ACTIVITY | Find how many lines of the records hold the string "else" and reply with only that total.

Saved entries
- Opening Delimiter -

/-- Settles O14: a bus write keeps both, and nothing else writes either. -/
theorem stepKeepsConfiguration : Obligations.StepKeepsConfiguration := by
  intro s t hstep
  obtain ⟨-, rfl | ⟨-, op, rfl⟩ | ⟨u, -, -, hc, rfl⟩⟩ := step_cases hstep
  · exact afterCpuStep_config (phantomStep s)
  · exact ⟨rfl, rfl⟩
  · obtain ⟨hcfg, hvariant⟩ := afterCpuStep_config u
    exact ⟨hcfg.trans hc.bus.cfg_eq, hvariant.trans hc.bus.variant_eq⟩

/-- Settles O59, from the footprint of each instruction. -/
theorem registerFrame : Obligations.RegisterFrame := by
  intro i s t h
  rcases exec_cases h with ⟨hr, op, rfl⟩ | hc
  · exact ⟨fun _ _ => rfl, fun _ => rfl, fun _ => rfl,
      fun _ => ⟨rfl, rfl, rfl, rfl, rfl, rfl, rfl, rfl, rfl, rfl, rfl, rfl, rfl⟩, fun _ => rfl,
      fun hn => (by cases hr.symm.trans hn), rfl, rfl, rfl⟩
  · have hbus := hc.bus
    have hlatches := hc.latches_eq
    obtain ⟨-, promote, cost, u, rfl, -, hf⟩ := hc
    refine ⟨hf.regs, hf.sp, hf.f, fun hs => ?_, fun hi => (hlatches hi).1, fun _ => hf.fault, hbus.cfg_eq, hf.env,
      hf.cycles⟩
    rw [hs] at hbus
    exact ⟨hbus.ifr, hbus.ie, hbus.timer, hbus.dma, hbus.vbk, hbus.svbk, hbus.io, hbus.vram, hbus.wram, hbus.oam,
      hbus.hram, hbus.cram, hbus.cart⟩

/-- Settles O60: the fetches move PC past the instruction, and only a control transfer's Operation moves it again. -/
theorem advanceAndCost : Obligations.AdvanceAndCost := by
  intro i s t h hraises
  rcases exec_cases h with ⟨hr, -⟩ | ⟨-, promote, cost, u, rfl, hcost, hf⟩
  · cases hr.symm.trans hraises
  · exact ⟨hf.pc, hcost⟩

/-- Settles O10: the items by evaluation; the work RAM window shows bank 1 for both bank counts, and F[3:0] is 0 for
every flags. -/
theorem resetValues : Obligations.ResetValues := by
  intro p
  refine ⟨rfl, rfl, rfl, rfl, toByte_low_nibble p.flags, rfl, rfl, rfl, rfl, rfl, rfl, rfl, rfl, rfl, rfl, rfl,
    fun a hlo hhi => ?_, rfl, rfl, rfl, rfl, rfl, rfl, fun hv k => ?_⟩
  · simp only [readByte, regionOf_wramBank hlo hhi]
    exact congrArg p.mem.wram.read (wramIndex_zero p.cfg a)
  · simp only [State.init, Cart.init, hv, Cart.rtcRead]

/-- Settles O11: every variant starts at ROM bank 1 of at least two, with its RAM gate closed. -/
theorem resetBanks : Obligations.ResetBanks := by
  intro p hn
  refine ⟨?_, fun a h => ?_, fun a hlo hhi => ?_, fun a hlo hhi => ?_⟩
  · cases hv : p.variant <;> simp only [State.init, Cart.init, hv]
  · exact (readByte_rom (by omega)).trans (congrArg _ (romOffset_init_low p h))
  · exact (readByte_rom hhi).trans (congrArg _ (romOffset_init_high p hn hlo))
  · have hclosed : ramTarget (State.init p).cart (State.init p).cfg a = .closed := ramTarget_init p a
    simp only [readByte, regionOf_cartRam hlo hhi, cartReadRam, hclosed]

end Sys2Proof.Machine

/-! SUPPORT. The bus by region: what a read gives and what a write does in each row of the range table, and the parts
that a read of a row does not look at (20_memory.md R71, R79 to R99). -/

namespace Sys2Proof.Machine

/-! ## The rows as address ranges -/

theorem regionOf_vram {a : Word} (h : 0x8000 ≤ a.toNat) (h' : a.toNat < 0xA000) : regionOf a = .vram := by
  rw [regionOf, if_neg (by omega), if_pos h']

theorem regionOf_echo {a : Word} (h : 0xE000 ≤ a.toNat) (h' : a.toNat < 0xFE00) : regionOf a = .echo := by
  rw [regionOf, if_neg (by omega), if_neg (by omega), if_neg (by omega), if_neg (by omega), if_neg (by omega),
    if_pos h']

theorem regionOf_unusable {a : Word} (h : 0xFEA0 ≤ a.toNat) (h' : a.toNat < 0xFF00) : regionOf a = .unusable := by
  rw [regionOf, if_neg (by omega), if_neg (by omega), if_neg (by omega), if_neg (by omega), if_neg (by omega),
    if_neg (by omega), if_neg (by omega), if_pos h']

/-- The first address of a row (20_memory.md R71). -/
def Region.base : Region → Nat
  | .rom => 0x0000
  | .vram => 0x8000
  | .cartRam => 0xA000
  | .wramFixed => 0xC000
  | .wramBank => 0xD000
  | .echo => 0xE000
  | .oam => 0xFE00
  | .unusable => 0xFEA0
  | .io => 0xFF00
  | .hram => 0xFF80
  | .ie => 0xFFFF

- Closing Delimiter -
- Opening Delimiter -

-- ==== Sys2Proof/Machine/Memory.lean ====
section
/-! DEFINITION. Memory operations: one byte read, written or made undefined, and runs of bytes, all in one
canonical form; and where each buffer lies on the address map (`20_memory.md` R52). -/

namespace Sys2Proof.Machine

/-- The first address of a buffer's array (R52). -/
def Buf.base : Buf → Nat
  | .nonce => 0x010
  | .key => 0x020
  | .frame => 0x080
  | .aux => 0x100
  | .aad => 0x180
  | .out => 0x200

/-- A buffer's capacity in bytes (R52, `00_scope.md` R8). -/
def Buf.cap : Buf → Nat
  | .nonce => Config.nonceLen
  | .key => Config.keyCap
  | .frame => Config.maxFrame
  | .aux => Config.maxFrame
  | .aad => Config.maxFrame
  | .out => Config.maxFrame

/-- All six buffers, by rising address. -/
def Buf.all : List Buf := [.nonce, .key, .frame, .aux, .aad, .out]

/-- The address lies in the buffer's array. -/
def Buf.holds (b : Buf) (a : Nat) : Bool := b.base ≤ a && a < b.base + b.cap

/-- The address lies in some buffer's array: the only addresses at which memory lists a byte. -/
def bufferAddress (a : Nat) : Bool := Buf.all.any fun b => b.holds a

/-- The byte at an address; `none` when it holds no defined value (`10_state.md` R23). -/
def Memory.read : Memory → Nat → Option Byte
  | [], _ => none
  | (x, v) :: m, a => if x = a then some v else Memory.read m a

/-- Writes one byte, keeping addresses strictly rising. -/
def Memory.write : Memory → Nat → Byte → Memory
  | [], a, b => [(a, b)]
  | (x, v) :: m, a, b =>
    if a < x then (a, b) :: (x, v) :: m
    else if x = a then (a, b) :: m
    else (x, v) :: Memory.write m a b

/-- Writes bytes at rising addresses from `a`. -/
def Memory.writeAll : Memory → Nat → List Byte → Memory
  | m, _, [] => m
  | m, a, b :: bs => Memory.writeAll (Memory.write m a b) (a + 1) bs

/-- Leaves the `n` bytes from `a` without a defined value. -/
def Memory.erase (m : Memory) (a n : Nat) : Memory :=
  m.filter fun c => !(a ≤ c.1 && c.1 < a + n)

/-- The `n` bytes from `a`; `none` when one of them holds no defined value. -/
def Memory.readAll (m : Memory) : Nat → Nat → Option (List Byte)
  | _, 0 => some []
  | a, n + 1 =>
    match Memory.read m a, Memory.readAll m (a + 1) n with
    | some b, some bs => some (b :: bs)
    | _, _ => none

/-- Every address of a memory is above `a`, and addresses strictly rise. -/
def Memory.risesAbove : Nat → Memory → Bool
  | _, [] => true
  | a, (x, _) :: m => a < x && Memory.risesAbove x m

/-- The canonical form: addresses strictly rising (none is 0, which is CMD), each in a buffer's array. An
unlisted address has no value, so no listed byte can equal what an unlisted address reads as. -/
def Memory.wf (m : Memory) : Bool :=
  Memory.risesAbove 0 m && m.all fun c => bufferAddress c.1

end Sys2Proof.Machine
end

- Closing Delimiter -

SOLUTION FOR THIS TASK | 4